§ **What is needed**: Pull every line that includes the word "FrameKind" from the data.
· · · · · · ·
-- ==== Sys2Proof/Machine/State.lean ====
section
/-!
DEFINITION. Machine/State.lean: the state of the LC9640 as plain data, block by block, and the state after reset.
-/

namespace Sys2Proof.Machine

open Sys2Proof

/-! ## Configuration space (04 R74, R90 to R97) -/

/-- One COMMIT scope (04 R90 to R93): hand-overs counted, SHADOW_DIRTY, COMMIT_PENDING, the snapshot as register
address and value, for a port scope the links that have not applied it yet (R96), and whether a part of the snapshot
has taken effect. -/
structure Commit where
  count : Nat
  dirty : Bool
  pend : Bool
  snap : List (Nat × Word)
  waiting : List Nat
  part : Bool
  deriving DecidableEq, Repr

/-- What a count has recorded at the present instant (00 R436): the register's address and the bits of the count, the
count before the instant's first event, how many events the instant has brought, and whether the count wraps. -/
structure Hit where
  addr : Nat
  hi : Nat
  lo : Nat
  base : Nat
  n : Nat
  wraps : Bool
  deriving DecidableEq, Repr

/-- The registers. `vals` holds the current (for RS fields the active) value of each register that differs from its
first-start value, `shad` the shadow of each register whose shadow differs from its active value, `coms` the
COMMIT scopes by the address of their COMMIT register. `hits` lists the counts that have recorded events at the instant
`hitAt` (00 R436). `last` is the value the last single-register read returned. -/
structure Regs where
  vals : List (Nat × Word)
  shad : List (Nat × Word)
  coms : List (Nat × Commit)
  hitAt : Nat
  hits : List Hit
  last : Word
  deriving DecidableEq, Repr

/-! ## Power, clock, lining (02) -/

/-- What has become of the supplies and the start sequence. `porstHigh`: PORST_N is high. `on`: the start sequence
has run and processing goes on. `phase`: LIN_STATUS.PHASE. `booted`: a firmware bank passed (R34). `restart`: a
restart waits for PENDING_WRITES to be 0 (R31). `bootNext`: the bank that LIN_BOOT.NEXT named at the start (R39). `volts`: the latest
voltage of each supply in microvolts, nominal where none is listed (19 R422). -/
structure Power where
  porstHigh : Bool
  on : Bool
  phase : Nat
  booted : Bool
  restart : Bool
  firstStart : Bool
  factoryDone : Bool
  bankFallback : Bool
  bootNext : Nat
  volts : Tab Nat
  deriving DecidableEq, Repr

/-- A firmware bank (02 R34): its image, the CRC-32C stored with it, whether it passed its last check. -/
structure Bank where
  image : List Byte
  crc : Nat
  valid : Bool
  deriving DecidableEq, Repr

/-- A bank write in progress (02 R35). -/
structure BankWrite where
  bank : Nat
  src : Nat
  len : Nat
  crc : Nat
  deriving DecidableEq, Repr

/-- One fault log entry (13 R298): 32 octets, as the entry is written. -/
abbrev LogEntry := List Byte

/-! ## Mailboxes (03) -/

/-- An event held until it is acknowledged (03 R64): its sequence, when it was last sent, how often it was resent,
and its operand. `sent` is false while it waits for a port to come up. -/
structure StoredEvent where
  seq : Nat
  time : Nat
  sent : Bool
  resends : Nat
  body : List Byte
  deriving DecidableEq, Repr

/-- A record a session has not acknowledged (03 R67): its sequence, its place in the delivery area, when it was
last sent. -/
structure StoredRec where
  seq : Nat
  id : Nat
  time : Nat
  deriving DecidableEq, Repr

/-- What the device keeps of the last command accepted with a tag (03 R55). -/
structure TagRec where
  seq : Nat
  status : Nat
  busy : Bool
  deriving DecidableEq, Repr

/-- An open session (03 R48 to R68). The four latches are those of 02 R27, 11 R253 and 18 R419. -/
structure Session where
  gen : Nat
  maxmsg : Nat
  grant : Nat
  rights : Nat
  groups : Nat
  kinds : Nat
  src : Addr
  port : Nat
  last : Nat
  evSeq : Nat
  events : List StoredEvent
  evLost : Nat
  recSeq : Nat
  recs : List StoredRec
  recLost : Nat
  recWhy : Nat
  tags : Tab TagRec
  latElapsed : Word
  latCluster : Word
  latRx : Word
  latRxc : Word
  deriving DecidableEq, Repr

/-- How far an accepted command has come. `queued`: in its mailbox queue. `held`: a direct-window command behind a
WAIT of its session (04 R77). `waiting`: taken, its final response depends on a later event. -/
inductive Stage
  | queued | held | waiting | answered (status : Nat) (operand : List Byte)
  deriving DecidableEq, Repr

/-- A command in flight (03 R54, R55): where its response goes, its header, its operand and the instant its last
octet arrived; `ref` is the model's number for it. -/
structure Flight where
  ref : Nat
  slot : Nat
  gen : Nat
  tag : Nat
  seq : Nat
  mb : Nat
  opcode : Nat
  time : Nat
  src : Addr
  port : Nat
  operand : List Byte
  pend : Bool
  stage : Stage
  deriving DecidableEq, Repr

/-- A closed session whose grant its commands in flight still hold (03 R51, R53). -/
structure Closing where
  slot : Nat
  gen : Nat
  grant : Nat
  deriving DecidableEq, Repr

/-- A CFG WAIT in progress (04 R77), by the model's number of its command. -/
structure Wait where
  ref : Nat
  slot : Nat
  addr : Nat
  mask : Word
  want : Word
  due : Nat
  deriving DecidableEq, Repr

/-- A record in the delivery area (03 R67), held while any session's list names it. -/
structure AreaRec where
  id : Nat
  body : List Byte
  deriving DecidableEq, Repr

/-- A posted MEM WRITE not yet visible (04 R81). -/
structure Posted where
  slot : Nat
  gen : Nat
  addr : Nat
  data : List Byte
  deriving DecidableEq, Repr

/-- The mailbox engine and the steward's queues. `carrier` holds what an accepted write has given STW_XPORT and STW_UDP, in
that order, until its OK response has been sent (03 R70). -/
structure Stw where
  sess : Tab Session
  closing : List Closing
  genCtr : Nat
  flights : List Flight
  nextRef : Nat
  waits : List Wait
  svc : Tab (List Nat)
  area : List AreaRec
  nextArea : Nat
  areaDrops : Nat
  carrier : Option (Word × Word)
  deriving DecidableEq, Repr

/-! ## Device memory (01 R14 to R17, 04 R89) -/

/-- One range of the memory descriptor (04 R89): base, size in octets, KIND. -/
structure MemRange where
  base : Nat
  size : Nat
  kind : Nat
  deriving DecidableEq, Repr

/-- Device memory: the octets that differ from 0, in ascending address order; by their first addresses the poisoned
codewords, and those that have become uncorrectable and that no read has found yet (01 R17); the posted writes not yet
visible; the memory descriptor's ranges; and by their addresses the spool descriptors that were written while the engine owned
them, whose outcome is undefined (15 R337). -/
structure Mem where
  cells : List Host.Cell
  poison : List Nat
  rot : List Nat
  posted : List Posted
  ranges : List MemRange
  spoilt : List Nat
  deriving DecidableEq, Repr

/-! ## Ethernet ports (18) -/

/-- What a frame in a transmit queue is, for the rules that name its kind. -/
inductive FrameKind
  | response | event | session | records | capture | seam | arp | neighbour | pause
  deriving DecidableEq, Repr

/-- A frame waiting in a transmit queue: its kind, where it goes, the octets after the carrier headers; the EtherType of a
raw frame or the source port of a UDP datagram; in a RECORDS message the records it packs (03 R67); and whether STW_XPORT and
STW_UDP written by its command take effect once it has been sent (03 R70). -/
structure Frame where
  kind : FrameKind
  dst : Addr
  body : List Byte
  proto : Nat := 0
  recs : Nat := 0
  settles : Bool := false
  deriving DecidableEq, Repr

/-- One Ethernet port (18 R405 to R417). `queues` holds the five transmit queues of R414. `paused` gives, for a
priority, the instant at which a received pause runs out. `pausing` gives, for each priority for which the port
sends pause, when it last did. `type`, `an` and `fec` are the settings in effect (R408). Key 5 of `queues` holds the pause
frames. `capAt`: the next capture block leaves no earlier (R417). `freeAt`: the wire is busy until then, in hundredths of a nanosecond. `since` is the instant from which the conditions of R406 can have
held, and `out` the octets of the frame that last left its lane pins (R410 to R412). -/
structure EthPort where
  up : Bool
  reason : Nat
  queues : Tab (List Frame)
  paused : Tab Nat
  pausing : Tab Nat
  type : Nat
  an : Nat
  fec : Nat
  capAt : Nat
  freeAt : Nat
  since : Nat
  out : List Byte
  deriving DecidableEq, Repr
· · · · · · ·
§ **Answer for this exercise**:
inductive FrameKind
  kind : FrameKind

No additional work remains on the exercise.